/---

-- ==== Sys2Proof/Laws/State.lean ====
section
/-! SUPPORT. What each named operation leaves as it was, field by field, and what it leaves in the field that it writes. -/
namespace Sys2Proof.Machine

/-! ### setReg -/

@[simp] theorem State.setReg_pending (s : State) (a v : Nat) : (s.setReg a v).pending = s.pending := rfl
@[simp] theorem State.setReg_out (s : State) (a v : Nat) : (s.setReg a v).out = s.out := rfl
@[simp] theorem State.setReg_free (s : State) (a v : Nat) : (s.setReg a v).free = s.free := rfl
@[simp] theorem State.setReg_serial (s : State) (a v : Nat) : (s.setReg a v).serial = s.serial := rfl
@[simp] theorem State.setReg_latchedHigh (s : State) (a v : Nat) : (s.setReg a v).latchedHigh = s.latchedHigh := rfl
@[simp] theorem State.setReg_heldLow (s : State) (a v : Nat) : (s.setReg a v).heldLow = s.heldLow := rfl
@[simp] theorem State.setReg_clk (s : State) (a v : Nat) : (s.setReg a v).clk = s.clk := rfl
@[simp] theorem State.setReg_fr (s : State) (a v : Nat) : (s.setReg a v).fr = s.fr := rfl
@[simp] theorem State.setReg_halls (s : State) (a v : Nat) : (s.setReg a v).halls = s.halls := rfl
@[simp] theorem State.setReg_cores (s : State) (a v : Nat) : (s.setReg a v).cores = s.cores := rfl
@[simp] theorem State.setReg_flight (s : State) (a v : Nat) : (s.setReg a v).flight = s.flight := rfl
@[simp] theorem State.setReg_mem (s : State) (a v : Nat) : (s.setReg a v).mem = s.mem := rfl
@[simp] theorem State.setReg_ctxs (s : State) (a v : Nat) : (s.setReg a v).ctxs = s.ctxs := rfl
@[simp] theorem State.setReg_ls (s : State) (a v : Nat) : (s.setReg a v).ls = s.ls := rfl
@[simp] theorem State.setReg_rings (s : State) (a v : Nat) : (s.setReg a v).rings = s.rings := rfl
@[simp] theorem State.setReg_mboxes (s : State) (a v : Nat) : (s.setReg a v).mboxes = s.mboxes := rfl
@[simp] theorem State.setReg_pcie (s : State) (a v : Nat) : (s.setReg a v).pcie = s.pcie := rfl
@[simp] theorem State.setReg_srcWin (s : State) (a v : Nat) : (s.setReg a v).srcWin = s.srcWin := rfl
@[simp] theorem State.setReg_dies (s : State) (a v : Nat) : (s.setReg a v).dies = s.dies := rfl
@[simp] theorem State.setReg_devStep (s : State) (a v : Nat) : (s.setReg a v).devStep = s.devStep := rfl
@[simp] theorem State.setReg_dumps (s : State) (a v : Nat) : (s.setReg a v).dumps = s.dumps := rfl
@[simp] theorem State.setReg_powerCycleReq (s : State) (a v : Nat) : (s.setReg a v).powerCycleReq = s.powerCycleReq := rfl
@[simp] theorem State.setReg_powerCycleCopy (s : State) (a v : Nat) : (s.setReg a v).powerCycleCopy = s.powerCycleCopy := rfl
@[simp] theorem State.setReg_dumpCopies (s : State) (a v : Nat) : (s.setReg a v).dumpCopies = s.dumpCopies := rfl
@[simp] theorem State.setReg_bring (s : State) (a v : Nat) : (s.setReg a v).bring = s.bring := rfl
@[simp] theorem State.setReg_ports (s : State) (a v : Nat) : (s.setReg a v).ports = s.ports := rfl
@[simp] theorem State.setReg_sec (s : State) (a v : Nat) : (s.setReg a v).sec = s.sec := rfl
@[simp] theorem State.setReg_power (s : State) (a v : Nat) : (s.setReg a v).power = s.power := rfl
@[simp] theorem State.setReg_cables (s : State) (a v : Nat) : (s.setReg a v).cables = s.cables := rfl
@[simp] theorem State.setReg_core (s : State) (a v : Nat) (j : Nat) : (s.setReg a v).core j = s.core j := rfl
@[simp] theorem State.setReg_hall (s : State) (a v : Nat) (j : Nat) : (s.setReg a v).hall j = s.hall j := rfl
@[simp] theorem State.setReg_ctx (s : State) (a v : Nat) (j : Nat) : (s.setReg a v).ctx j = s.ctx j := rfl
@[simp] theorem State.setReg_ring (s : State) (a v : Nat) (j : Nat) : (s.setReg a v).ring j = s.ring j := rfl
@[simp] theorem State.setReg_byte (s : State) (a v : Nat) (j : Nat) : (s.setReg a v).byte j = s.byte j := rfl
@[simp] theorem State.setReg_timeNs (s : State) (a v : Nat) : (s.setReg a v).timeNs = s.timeNs := rfl
@[simp] theorem State.setReg_inStep (s : State) (a v : Nat) (j : Nat) : (s.setReg a v).inStep j = s.inStep j := rfl
@[simp] theorem State.setReg_holderOf (s : State) (a v : Nat) (j : Nat) : (s.setReg a v).holderOf j = s.holderOf j := rfl
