/-- An iteration is in progress in a unit for a queue. -/
def InProgress (t : State) (n : Nat) (u : UnitName) (q : Queue) (r : Run) : Prop :=
  ((t.core n).seq.unit u).of q = some r ∧ r.busy = true

/-- A step samples the registers that it names, the seed, the frame and the epoch when it issues (R248). -/
def Sampled (s : State) (n : Nat) (e : Entry) (r : Run) : Prop :=
  r.entry = e ∧ r.iter = 0 ∧ r.d0 = ((s.core n).cp.dreg (stReg e.step.toNat 0)).bits
  ∧ r.d1 = ((s.core n).cp.dreg (stReg e.step.toNat 1)).bits ∧ r.seed = (s.core n).cp.srSeed ∧ r.frame = s.frame
  ∧ r.epoch = ((s.holderOf n).map fun c => (s.ctx c).epoch).getD 0

end Sys2Proof.Claims

open Sys2Proof.Claims in
/-- Each VECTOR opcode starts an iteration of its step, whose results are those of its opcode and become visible
later. For every core and queue whose vector unit may start an iteration of a step with the opcode, and with no error
in memory: each of the 37 VECTOR commands consumes the tokens of the wait and puts the iteration in progress with the
values that the opcode gives on the sampled descriptors; no byte of memory and nothing but the sequencer of the core
changes (but for the model's count of free values, log entry 3). Where the step at the head has another opcode, or its
wait does not hold, or no step waits, nothing changes. (R244, R248, R252, R260, 07 Table 7.4). -/
def Obligations.VectorStepsStartTheirIterations : Prop :=
  ∀ (s : State) (core : Coord) (q : Queue), NoErrors s →
    let n := coreNo core
    let x := (s.core n).seq.vector
    ∀ p ∈ ([
        (.vectorAdd core q, 0x01), (.vectorSub core q, 0x02), (.vectorMul core q, 0x03), (.vectorMax core q, 0x04),
        (.vectorMin core q, 0x05), (.vectorFma core q, 0x06), (.scale core q, 0x07), (.cvt core q, 0x08),
        (.fill core q, 0x09), (.rsinit core q, 0x0A), (.exp core q, 0x10), (.rsqrt core q, 0x11),
        (.recip core q, 0x12), (.relu core q, 0x18), (.lrelu core q, 0x19), (.sigmoid core q, 0x1A),
        (.tanh core q, 0x1B), (.softplus core q, 0x1C), (.elu core q, 0x1D), (.sqrelu core q, 0x1E),
        (.gelu core q, 0x1F), (.silu core q, 0x20), (.doutRelu core q, 0x28), (.doutLrelu core q, 0x29),
        (.doutSigmoid core q, 0x2A), (.doutTanh core q, 0x2B), (.doutSoftplus core q, 0x2C),
        (.doutElu core q, 0x2D), (.doutSqrelu core q, 0x2E), (.doutExp core q, 0x2F), (.rownorm core q, 0x30),
        (.segsum core q, 0x31), (.iadd core q, 0x38), (.isub core q, 0x39), (.imul core q, 0x3A),
        (.imax core q, 0x3B), (.imin core q, 0x3C)] : List (Instr × Nat)),
      (∀ s0 r0, Begins s n .vector q p.2 s0 r0 →
        ∃ t r, exec p.1 s = .next t ∧ InProgress t n .vector q r
          ∧ r = { r0 with busy := true, writes := r.writes, overflow := r.overflow }
          ∧ r.writes = (if p.2 = 0x31 then s0.segsumValues n r0 [] else s0.vectorValues n r0 []).writes
          ∧ OnlyCore { s with free := t.free } t n ∧ (t.core n).cp = (s.core n).cp ∧ Consumed s t n r0.st)
      ∧ ((x.candidate q = none ∨ (∃ st, x.candidate q = some st ∧ (stOp st.toNat ≠ p.2 ∨ (s.core n).seq.waitHolds st.toNat = false)))
        → exec p.1 s = .next s)
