theorem arrives_of (s : State) (p : Packet) (h : (decide (p.dst.x.toNat < 80) && decide (p.dst.y.toNat < 50) && s.flight.contains p
      && s.nextMsg p && ! (s.flightDies p).any s.dieInReset) = true) :
    Arrives s none p { s with flight := s.flight.erase p } := by
  simp only [Bool.and_eq_true, decide_eq_true_eq, Bool.not_eq_true', List.contains_iff_mem] at h
  exact ⟨h.1.1.1.1, h.1.1.1.2, h.1.1.2, fun _ => h.1.2, rfl, h.2⟩
theorem arrives_other (s : State) (p : Packet) (h : (decide (p.dst.x.toNat < 80) && decide (p.dst.y.toNat < 50) && s.flight.contains p
      && p.type != .msg && ! (s.flightDies p).any s.dieInReset) = true) :
    Arrives s none p { s with flight := s.flight.erase p } := by
  simp only [Bool.and_eq_true, decide_eq_true_eq, Bool.not_eq_true', List.contains_iff_mem, bne_iff_ne] at h
  exact ⟨h.1.1.1.1, h.1.1.1.2, h.1.1.2, fun e => absurd e h.1.2, rfl, h.2⟩
/-- Every type of packet arrives somewhere where its context is, from the mesh. -/
theorem witness_arrives : ∀ t ∈ [PacketType.msg, .creditReq, .creditGrant, .creditRet, .put, .putAdd, .signal, .ack, .nack],
    (∃ s1, Arrives (flying (pkt t) id id) none (pkt t) s1) ∧ HeldBy (flying (pkt t) id id) (pkt t) 1 ∧ (pkt t).type = t := by
  intro t h
  simp only [List.mem_cons, List.not_mem_nil, or_false] at h
  rcases h with rfl | rfl | rfl | rfl | rfl | rfl | rfl | rfl | rfl
  · exact ⟨⟨_, arrives_of _ _ (by decide)⟩, by unfold HeldBy; decide, rfl⟩
  all_goals exact ⟨⟨_, arrives_other _ _ (by decide)⟩, by unfold HeldBy; decide, rfl⟩
/-- A device with port 0 in service. -/
def linked (s : State) : State := s.setFld (Reg.GAR_PORT_STATUS 0) 2 0 3
theorem witness_arrives_from_a_port : ∃ s1, Arrives (linked (held id id)) (some 0) (pkt .msg) s1 := by
  refine ⟨_, by decide, by decide, by decide +kernel, by decide +kernel, by decide +kernel, by decide +kernel, rfl, by decide +kernel⟩
theorem witness_receive_queue :
    let full := flying (pkt .msg) (fun c => { c with rx := [(0, { entries := List.replicate 12 (0, 0), res := 4, grants := [⟨coreWord (BitVec.ofNat 16 up.deviceId) ⟨1, 0⟩, 4, 0⟩] })] }) id
    let free := flying (pkt .msg) (fun c => { c with rx := [(0, { entries := List.replicate 15 (0, 0) })] }) id
    0 < granted (coreWord (pkt .msg).sdev (pkt .msg).src) ((full.core 0).cp.rxq 0).grants
    ∧ ((free.core 0).cp.rxq 0).entries.length + ((free.core 0).cp.rxq 0).res < 16 := by unfold granted; decide +kernel
/-- The hall of the destination is empty, in a reset step, or held by another job. -/
theorem witness_no_peer :
    NoPeer { up with flight := [pkt .msg] } (pkt .msg) ∧ NoPeer (flying { pkt .msg with job := 4 } id id) { pkt .msg with job := 4 }
    ∧ NoPeer { up with halls := [(0, { step := some ⟨.compute, 0, 0, { src := 0 }⟩ })] } (pkt .msg) := by
  unfold NoPeer
  refine ⟨.inr ⟨fun c h => ?_, by decide⟩, .inr ⟨fun c h => ?_, by decide⟩, .inl (by decide)⟩
  · have h1 : (({ up with flight := [pkt .msg] } : State).hall (coreHall (coreNo (pkt .msg).dst))).holder = none := by decide
    rw [h1] at h; cases h
  · have h1 : ((flying { pkt .msg with job := 4 } id id).hall (coreHall (coreNo ({ pkt .msg with job := 4 } : Packet).dst))).holder = some 1 := by decide
    rw [h1] at h; cases h; decide
theorem witness_post : (pkt .ack).ddev.toNat = up.deviceId ∧ (pkt .put).type ≠ .msg ∧ pkt .creditReq ∉ up.flight := by decide
/-- Bytes 11 to 16 of the header flit of a MSG to core (79, 49) of device 0x1234, by hand from Table 10.1. -/
theorem test_header : (({ type := .msg, ddev := 0x1234, dst := ⟨79, 49⟩, sdev := 0, src := ⟨0, 0⟩, payload := 0x55 } : Packet).headerFlit.drop 11).take 6
    = [0x88, 0x9F, 0x34, 0x12, 0x10, 0x55] := by decide +kernel
theorem test_msg_arrives : then_ (exec (.msg none { pkt .msg with payload := 99 }) (flying { pkt .msg with payload := 99 } id id))
    (fun t => (((t.core 0).cp.rxq 0).entries.map (·.1), t.flight.map (·.type))) = some ([99], [.ack]) := by decide +kernel
theorem test_credit_request : then_ (exec (.creditReq none (pkt .creditReq)) (flying (pkt .creditReq) id id))
    (fun t => (((t.core 0).cp.rxq 0).res, t.flight.map (·.count))) = some (4, [4]) := by decide +kernel
theorem witness_credit_grants :
    let p : Packet := { pkt .creditGrant with count := 2 }
    let old : List CacheEntry := (List.range 8).map fun i => ⟨2 ^ 16 * up.deviceId + 64 * (i + 2), 1⟩
    let s := flying p (fun c => { c with cache := old }) id
    (pkt .creditGrant).count = 0 ∧ p.count ≠ 0 ∧ ((s.core 0).cp.cache.filter fun e => e.dest ≠ fromWord p).length = 8
    ∧ (((flying p id id).core 0).cp.cache.filter fun e => e.dest ≠ fromWord p).length < 8
    ∧ (((s.core 0).cp.cache.filter fun e => e.dest ≠ fromWord p).getLast?).map (·.credits) = some 1
    ∧ (((s.core 0).cp.cache.filter fun e => e.dest ≠ fromWord p).getLast?).map (·.dest / 2 ^ 16) = some s.deviceId := by decide +kernel
/-- A hall in a handover drains; a port in service receives a packet of a reserved type. -/
theorem witness_draining :
    let p : Packet := { pkt .creditGrant with count := 2 }
    let s := (flying p id id).onHall 0 fun h => { h with stage := .handover }
    (∃ s1, Arrives s none p s1) ∧ HeldBy s p 1 ∧ s.draining (coreNo p.dst) = true ∧ p.count ≠ 0 ∧ fromWord p / 2 ^ 16 = s.deviceId
    ∧ (flying p id id).draining (coreNo p.dst) = false :=
  ⟨⟨_, arrives_other _ _ (by decide)⟩, by unfold HeldBy; decide, by decide, by decide, by decide, by decide⟩
theorem witness_reserved_type : (pkt .reserved).type = .reserved ∧ (linked up).portUp 0 = true ∧ ((linked up).port 0).rxWait = none := by
  decide +kernel
theorem witness_sender_timers :
    let s (raised : Bool) := held (fun c => { c with retryDue := true, block := .send w10.toNat 9 raised }) id
    (((s false).core 0).cp.retryDue = true ∧ ((s false).core 0).cp.block = .send w10.toNat 9 false ∧ ((s false).core 0).cp.creditReq = none
      ∧ ((s false).core 0).cp.creditsFor w10.toNat = 0 ∧ destDevice w10 = (s false).deviceId ∧ c00.x.toNat < 80 ∧ c00.y.toNat < 50)
    ∧ ((s true).core 0).cp.block = .send w10.toNat 9 true ∧ ((held id id).core 0).cp.retryDue = false
    ∧ ((held (fun c => { c with cache := [⟨w10.toNat, 4⟩] }) id).core 0).cp.creditsFor w10.toNat ≠ 0
    ∧ (((held (fun c => { c with rx := [(7, { grants := [⟨64, 3, 0⟩], res := 3 })] }) id).core 0).cp.rxq 7).grants = [⟨64, 3, 0⟩]
    ∧ (((held id id).core 0).cp.rxq 7).grants = [] := by decide
theorem witness_saved_grants :
    let cp : Cp := { rx := [(7, { grants := [⟨64, 3, 0⟩], res := 3 })] }
    let s : State := { up with ctxs := [(4095, { state := .preempted, saved := [(0, { record := some cp })] })] }
    (mapGet {} (s.ctx (4095 : CtxId).toNat).saved 0).record = some cp ∧ (cp.rxq 7).grants = [⟨64, 3, 0⟩] := by decide +kernel
theorem witness_epochs :
    let ahead (k : Nat) : Packet := { pkt .put with epoch := BitVec.ofNat 16 (7 + k) }
    (pkt .put).epoch.toNat = ((held id id).ctx 1).epoch % 2 ^ 16
    ∧ ∀ k ∈ [1, 0x7FFF, 0x8000, 0xFFFF], 1 ≤ k ∧ k < 2 ^ 16 ∧ (ahead k).epoch.toNat = (((held id id).ctx 1).epoch + k) % 2 ^ 16 := by decide
theorem witness_tiles :
    let d := Desc.ofBits (BitVec.ofNat 512 (img 0 0 [2, 2]))
    let p : Packet := { pkt .put with dd := 1, format := 0, ext0 := 2, ext1 := 2, bytes := 16, data := List.replicate 16 1 }
    let s := flying p (fun c => { c with d := [(1, valid (img 0 0 [2, 2]))] }) id
    s.mem.ecc = [] ∧ s.descOf 0 p.dd.toNat = some d ∧ rxDescCheck 0 p d = none
    ∧ rxDescCheck 0 { p with dd := 2 } (s.descOf 0 2) ≠ none := by decide +kernel
theorem witness_signals :
    let s (n : Nat) := (atStep (if n = 0 then stSig else stSig + 2 ^ 100) id).onHall 0 fun h => { h with holder := some 1 }
    (s 0).core 0 ≠ up.core 0 ∧ ((s 0).core 0).seq.front .main = some (0, stSig) ∧ stIsSignal stSig = true ∧ ((s 0).core 0).seq.waitHolds stSig = true
    ∧ (s 0).issueCheck 0 stSig = none ∧ stDevice stSig = (s 0).deviceId
    ∧ ((s 1).core 0).seq.front .main = some (0, stSig + 2 ^ 100) ∧ ((s 1).core 0).seq.waitHolds (stSig + 2 ^ 100) = false := by decide +kernel
/-- A PUT in progress as tile 9, and a SIGNAL sent as tile 9. -/
def putRun : Run := { entry := entry (stPut 1), busy := true, tile := 9 }
def sent : SignalOut := { tile := 9, entry := entry stSig, epoch := 7 }
def sending (c : Cp → Cp) (retry : Bool) : State := held c fun q => { q with mesh := { cur := some { putRun with retry := retry } } }
def signalling (retry : Bool) : State := held id fun q => { q with signals := [{ sent with retry := retry }] }
theorem witness_replies :
    let e : SendEntry := ⟨fromWord (pkt .ack), 5, 10⟩
    let ns : Packet := { pkt .nack with code := 0x0501 }
    (((held (fun c => { c with sendBuf := [e] }) id).core 0).cp.sendBuf.find? (fun e => e.dest == fromWord (pkt .ack)) = some e ∧ (pkt .ack).tile = 0)
    ∧ (let q := ((sending id false).core 0).seq
       q.mesh.running = some putRun ∧ q.mesh.of putRun.entry.queue = some putRun ∧ putRun.tile = (9 : W32).toNat ∧ putRun.writes = []
       ∧ putRun.overflow = false ∧ (sending id false).mem.ecc = [] ∧ putRun.entry.slot < 16 ∧ putRun.entry.idx < 4096 ∧ putRun.last = true)
    ∧ (((signalling false).core 0).seq.mesh.running = none ∧ ((signalling false).core 0).seq.signals.find? (fun g => g.tile == (9 : W32).toNat) = some sent)
    ∧ ns.code.toNat ≠ 0x0807 ∧ ns.code.toNat ≠ 0x0503 ∧ (0x0503 : W16).toNat ≠ 0x0807
    ∧ (((held (fun c => { c with sendBuf := [e] }) id).core 0).cp.sendBuf.find? (fun e => setBits e.dest 15 13 0 == coreWord ns.sdev ns.src) = some e
      ∧ e.pc < 4096 ∧ e.dest < 2 ^ 32)
    ∧ (((held (fun c => { c with creditReq := some e.dest }) id).core 0).cp.sendBuf = []
      ∧ ((held (fun c => { c with creditReq := some e.dest }) id).core 0).cp.creditReq = some e.dest ∧ setBits e.dest 15 13 0 = coreWord ns.sdev ns.src) := by
  decide +kernel
theorem witness_retries :
    (((held id id).core 0).seq.mesh.running = none ∧ ((held id id).core 0).seq.signals = [])
    ∧ (let r : Run := { putRun with retry := true }
       ((sending id true).core 0).seq.mesh.running = some r ∧ ((sending id true).core 0).seq.mesh.of r.entry.queue = some r ∧ r.tile = (9 : W32).toNat
       ∧ r.retry = true ∧ stDevice r.st = (sending id true).deviceId ∧ (9 : W32) ≠ 0)
    ∧ (let g : SignalOut := { sent with retry := true }
       ((signalling true).core 0).seq.mesh.running = none ∧ ((signalling true).core 0).seq.signals.find? (fun g => g.tile == (9 : W32).toNat) = some g
       ∧ g.retry = true ∧ stDevice g.entry.step.toNat = (signalling true).deviceId)
    ∧ ((held (fun c => { c with sendBuf := [⟨64, 5, 4095⟩] }) id).core 0).cp.sendBuf = [⟨64, 5, 4095⟩] := by decide +kernel
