-- ==== Sys2Proof/Machine/Boot.lean ====
section
/-! DEFINITION. Boot (70_reset_and_hazards.md section 2): the font, the program image, and the state a
session starts in, for every value of the parameters and of what the spec leaves open at reset. -/

namespace Sys2Proof.Machine

/-- Write bytes at consecutive ascending addresses. -/
def Memory.writeAll (m : Memory) (a : Nat) : List Byte → Memory
  | [] => m
  | b :: bs => (m.write a b).writeAll (a + 1) bs

/-- `load(image)`: from PROGRAM_START up, truncated silently to the 3584 bytes that fit (R262). -/
def Memory.load (m : Memory) (image : List Byte) : Memory :=
  m.writeAll Config.programStart (image.take (Config.memSize - Config.programStart))

/-- The parameters of a session and what the spec leaves open at its start: FONT (R8), STACK_DEPTH (R10),
`changed` at reset (R42), and what the host will do (R256). -/
structure BootParams where
  font : Vector Byte Config.fontSize
  stackDepth : Option Nat
  changed : Bool
  host : List Transaction
deriving DecidableEq, Repr

/-- The state at the start of a session that loads `image` (R260, R261): the font first, then the image;
the display, the keyboard and the CPU as at reset. -/
def State.start (p : BootParams) (image : List Byte) : State :=
  { State.reset with
    mem := (Memory.writeAll [] Config.fontBase p.font.toList).load image
    stackDepth := p.stackDepth
    changed := p.changed
    host := p.host }

/-- Boot (R261). A program source that cannot be read (`none`) starts no session (R263). -/
def powerOn (p : BootParams) (image : Option (List Byte)) : Option State := image.map (State.start p)

end Sys2Proof.Machine
end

\---

# [Required work]
Write out the lines of the entries, word for word, from the first through the one containing "s.heldLow := rfl", and stop at that line.

# [Written answer]
-- ==== Sys2Proof/Laws/State.lean ====
section
/-! SUPPORT. What each named operation leaves as it was, field by field, and what it leaves in the field that it writes. -/
namespace Sys2Proof.Machine

/-! ### setReg -/

@[simp] theorem State.setReg_pending (s : State) (a v : Nat) : (s.setReg a v).pending = s.pending := rfl
@[simp] theorem State.setReg_out (s : State) (a v : Nat) : (s.setReg a v).out = s.out := rfl
@[simp] theorem State.setReg_free (s : State) (a v : Nat) : (s.setReg a v).free = s.free := rfl
@[simp] theorem State.setReg_serial (s : State) (a v : Nat) : (s.setReg a v).serial = s.serial := rfl
@[simp] theorem State.setReg_latchedHigh (s : State) (a v : Nat) : (s.setReg a v).latchedHigh = s.latchedHigh := rfl
@[simp] theorem State.setReg_heldLow (s : State) (a v : Nat) : (s.setReg a v).heldLow = s.heldLow := rfl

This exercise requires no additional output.